/-! ## One step of each command (95_test_vectors.md sections 2 and 3) -/

/-- Section 2.7: NOP from reset. -/
theorem test_nop : (after Engine.reset (issue .nop)).map Engine.status = some 0x0000 := by decide

/-- P4 line 3: INIT with the seed 0x9747b28c. -/
theorem test_init :
    (after { Engine.reset with seed := 0x9747b28c, len := 16 } (issue .init)).map
      (fun e => (e.h1, e.h2, e.len, e.status)) = some (0x9747b28c, 0x9747b28c, 0, 0x0001) := by decide

/-- P1 line 5: BLOCK. -/
theorem test_block :
    (after { absorbing with din0 := 0x0706050403020100, din1 := 0x0f0e0d0c0b0a0908 } (issue .block)).map
      (fun e => (e.h1, e.h2, e.len, e.status)) =
      some (0xdcac505ea5c458df, 0x72927c4be244042d, 16, 0x0001) := by decide

/-- P4 line 17: a second block, from accumulators that differ. -/
theorem test_block_second :
    (after { absorbing with h1 := 0xcbade51bba2ad59b, h2 := 0xf4ad221f484473d9, len := 16,
                            din0 := 0x1716151413121110, din1 := 0x1f1e1d1c1b1a1918 } (issue .block)).map
      (fun e => (e.h1, e.h2, e.len)) = some (0xb35bd889c967596a, 0xaeddd42b5058c91b, 32) := by decide

/-- P4 line 19: TAIL 1 with garbage above byte 0. -/
theorem test_tail_1 :
    (after { absorbing with h1 := 0xb35bd889c967596a, h2 := 0xaeddd42b5058c91b, len := 32,
                            din0 := 0xffffffffffffff20, din1 := 0x1f1e1d1c1b1a1918 } (issue (.tail 1))).map
      (fun e => (e.h1, e.h2, e.len, e.status)) =
      some (0xcd6c5e62de19cb05, 0xaeddd42b5058c91b, 33, 0x0002) := by decide

/-- Section 2.2, TAIL masking: TAIL 15 leaves out the last lane of DIN1. -/
theorem test_tail_15 :
    (after { absorbing with din0 := 0x8877665544332211, din1 := 0xffeeddccbbaa9988 } (issue (.tail 15))).map
      (fun e => (e.h1, e.h2, e.len)) = some (0x23fff40510305a70, 0x9440089558f948ce, 15) := by decide

/-- P4 line 21: FINAL of the 33-byte message. -/
theorem test_final :
    (after { tailed with h1 := 0xcd6c5e62de19cb05, h2 := 0xaeddd42b5058c91b, len := 33 } (issue .final)).map
      (fun e => (e.h1, e.h2, e.len, e.status)) =
      some (0xdd19c56102f480a2, 0x57dba1ef9f008a8f, 33, 0x0003) := by decide

/-- Section 2.7: FINAL in DONE faults. -/
theorem test_final_in_done : (after finished (issue .final)).map Engine.status = some 0x0213 := by decide

/-- Section 2.4: VENC of 300. -/
theorem test_venc_300 :
    (after (loaded 0 0 300) (issue .venc)).map (fun e => (e.vout0, e.vout1, e.status)) =
      some (0x2ac, 0, 0x2004) := by decide

/-- Section 2.4: VENC of 2^63. -/
theorem test_venc_top :
    (after (loaded 0 0 0x8000000000000000) (issue .venc)).map (fun e => (e.vout0, e.vout1, e.status)) =
      some (0x8080808080808080, 0x180, 0xa004) := by decide

/-- P2 line 8: COMPOSE. -/
theorem test_compose :
    (after ready (issue .compose)).map (fun e => (e.fp0, e.fp1, e.status)) =
      some (0x4610abe56eff5c01, 0x51622daa78f83583, 0x100f) := by decide

/-- Section 2.5, the row 2^56: an encoding of nine bytes reaches into FP1. -/
theorem test_compose_nine :
    (after { finished with h1 := 0x7766554433221100, h2 := 0xffeeddccbbaa9988, vout0 := 0x8080808080808080,
                           vout1 := 1, vlen := 9, vvalid := true } (issue .compose)).map (fun e => (e.fp0, e.fp1)) =
      some (0x8080808080808080, 0xffeeddccbbaa9901) := by decide

/-- P3 line 15: SRST with ERR = 1 clears DIN0 too. -/
theorem test_srst :
    after { faulted with din0 := 0x1122334455667788 } (issue .srst) = some Engine.reset := by decide

/-- P3 line 13: 0x1f is ignored with ERR = 1, and answered OK. -/
theorem test_sticky :
    after faulted (commandWrite 0x1f) = some faulted ∧ answered faulted (commandWrite 0x1f) = some [.ok] := by decide

/-- Section 2.7: the faults from reset, by STATUS. -/
theorem test_faults_from_reset :
    [0x02, 0x03, 0x04, 0x06, 0x07, 0x11, 0x100].map (fun w => (after Engine.reset (commandWrite w)).map Engine.status) =
      [some 0x0210, some 0x0210, some 0x0210, some 0x0310, some 0x0110, some 0x0110, some 0x0110] := by decide

/-! ## The port (section 2.7) -/

theorem test_access_errors :
    [HostEvent.memRead 0x00 8, .memWrite 0x08 8 5, .memWrite 0x18 8 5, .memRead 0x68 8, .memRead 0x0c 8,
      .memRead 0x08 4, .memWrite 0x00 4 1, .memRead 0x80 8].map (answered Engine.reset) =
      List.replicate 8 (some [.err]) := by decide

theorem test_four_byte_command_write_has_no_effect :
    after Engine.reset (.memWrite 0x00 4 1) = some Engine.reset := by decide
——
## Your objective
Return the whole listing exactly as it reads.

## Solution to the problem
/-! ## One step of each command (95_test_vectors.md sections 2 and 3) -/

/-- Section 2.7: NOP from reset. -/
theorem test_nop : (after Engine.reset (issue .nop)).map Engine.status = some 0x0000 := by decide

/-- P4 line 3: INIT with the seed 0x9747b28c. -/
theorem test_init :
    (after { Engine.reset with seed := 0x9747b28c, len := 16 } (issue .init)).map
      (fun e => (e.h1, e.h2, e.len, e.status)) = some (0x9747b28c, 0x9747b28c, 0, 0x0001) := by decide

/-- P1 line 5: BLOCK. -/
theorem test_block :
    (after { absorbing with din0 := 0x0706050403020100, din1 := 0x0f0e0d0c0b0a0908 } (issue .block)).map
      (fun e => (e.h1, e.h2, e.len, e.status)) =
      some (0xdcac505ea5c458df, 0x72927c4be244042d, 16, 0x0001) := by decide

/-- P4 line 17: a second block, from accumulators that differ. -/
theorem test_block_second :
    (after { absorbing with h1 := 0xcbade51bba2ad59b, h2 := 0xf4ad221f484473d9, len := 16,
                            din0 := 0x1716151413121110, din1 := 0x1f1e1d1c1b1a1918 } (issue .block)).map
      (fun e => (e.h1, e.h2, e.len)) = some (0xb35bd889c967596a, 0xaeddd42b5058c91b, 32) := by decide

/-- P4 line 19: TAIL 1 with garbage above byte 0. -/
theorem test_tail_1 :
    (after { absorbing with h1 := 0xb35bd889c967596a, h2 := 0xaeddd42b5058c91b, len := 32,
                            din0 := 0xffffffffffffff20, din1 := 0x1f1e1d1c1b1a1918 } (issue (.tail 1))).map
      (fun e => (e.h1, e.h2, e.len, e.status)) =
      some (0xcd6c5e62de19cb05, 0xaeddd42b5058c91b, 33, 0x0002) := by decide

/-- Section 2.2, TAIL masking: TAIL 15 leaves out the last lane of DIN1. -/
theorem test_tail_15 :
    (after { absorbing with din0 := 0x8877665544332211, din1 := 0xffeeddccbbaa9988 } (issue (.tail 15))).map
      (fun e => (e.h1, e.h2, e.len)) = some (0x23fff40510305a70, 0x9440089558f948ce, 15) := by decide

/-- P4 line 21: FINAL of the 33-byte message. -/
theorem test_final :
    (after { tailed with h1 := 0xcd6c5e62de19cb05, h2 := 0xaeddd42b5058c91b, len := 33 } (issue .final)).map
      (fun e => (e.h1, e.h2, e.len, e.status)) =
      some (0xdd19c56102f480a2, 0x57dba1ef9f008a8f, 33, 0x0003) := by decide

/-- Section 2.7: FINAL in DONE faults. -/
theorem test_final_in_done : (after finished (issue .final)).map Engine.status = some 0x0213 := by decide

/-- Section 2.4: VENC of 300. -/
theorem test_venc_300 :
    (after (loaded 0 0 300) (issue .venc)).map (fun e => (e.vout0, e.vout1, e.status)) =
      some (0x2ac, 0, 0x2004) := by decide

/-- Section 2.4: VENC of 2^63. -/
theorem test_venc_top :
    (after (loaded 0 0 0x8000000000000000) (issue .venc)).map (fun e => (e.vout0, e.vout1, e.status)) =
      some (0x8080808080808080, 0x180, 0xa004) := by decide

/-- P2 line 8: COMPOSE. -/
theorem test_compose :
    (after ready (issue .compose)).map (fun e => (e.fp0, e.fp1, e.status)) =
      some (0x4610abe56eff5c01, 0x51622daa78f83583, 0x100f) := by decide

/-- Section 2.5, the row 2^56: an encoding of nine bytes reaches into FP1. -/
theorem test_compose_nine :
    (after { finished with h1 := 0x7766554433221100, h2 := 0xffeeddccbbaa9988, vout0 := 0x8080808080808080,
                           vout1 := 1, vlen := 9, vvalid := true } (issue .compose)).map (fun e => (e.fp0, e.fp1)) =
      some (0x8080808080808080, 0xffeeddccbbaa9901) := by decide

/-- P3 line 15: SRST with ERR = 1 clears DIN0 too. -/
theorem test_srst :
    after { faulted with din0 := 0x1122334455667788 } (issue .srst) = some Engine.reset := by decide

/-- P3 line 13: 0x1f is ignored with ERR = 1, and answered OK. -/
theorem test_sticky :
    after faulted (commandWrite 0x1f) = some faulted ∧ answered faulted (commandWrite 0x1f) = some [.ok] := by decide

/-- Section 2.7: the faults from reset, by STATUS. -/
theorem test_faults_from_reset :
    [0x02, 0x03, 0x04, 0x06, 0x07, 0x11, 0x100].map (fun w => (after Engine.reset (commandWrite w)).map Engine.status) =
      [some 0x0210, some 0x0210, some 0x0210, some 0x0310, some 0x0110, some 0x0110, some 0x0110] := by decide

/-! ## The port (section 2.7) -/

theorem test_access_errors :
    [HostEvent.memRead 0x00 8, .memWrite 0x08 8 5, .memWrite 0x18 8 5, .memRead 0x68 8, .memRead 0x0c 8,
      .memRead 0x08 4, .memWrite 0x00 4 1, .memRead 0x80 8].map (answered Engine.reset) =
      List.replicate 8 (some [.err]) := by decide

theorem test_four_byte_command_write_has_no_effect :
    after Engine.reset (.memWrite 0x00 4 1) = some Engine.reset := by decide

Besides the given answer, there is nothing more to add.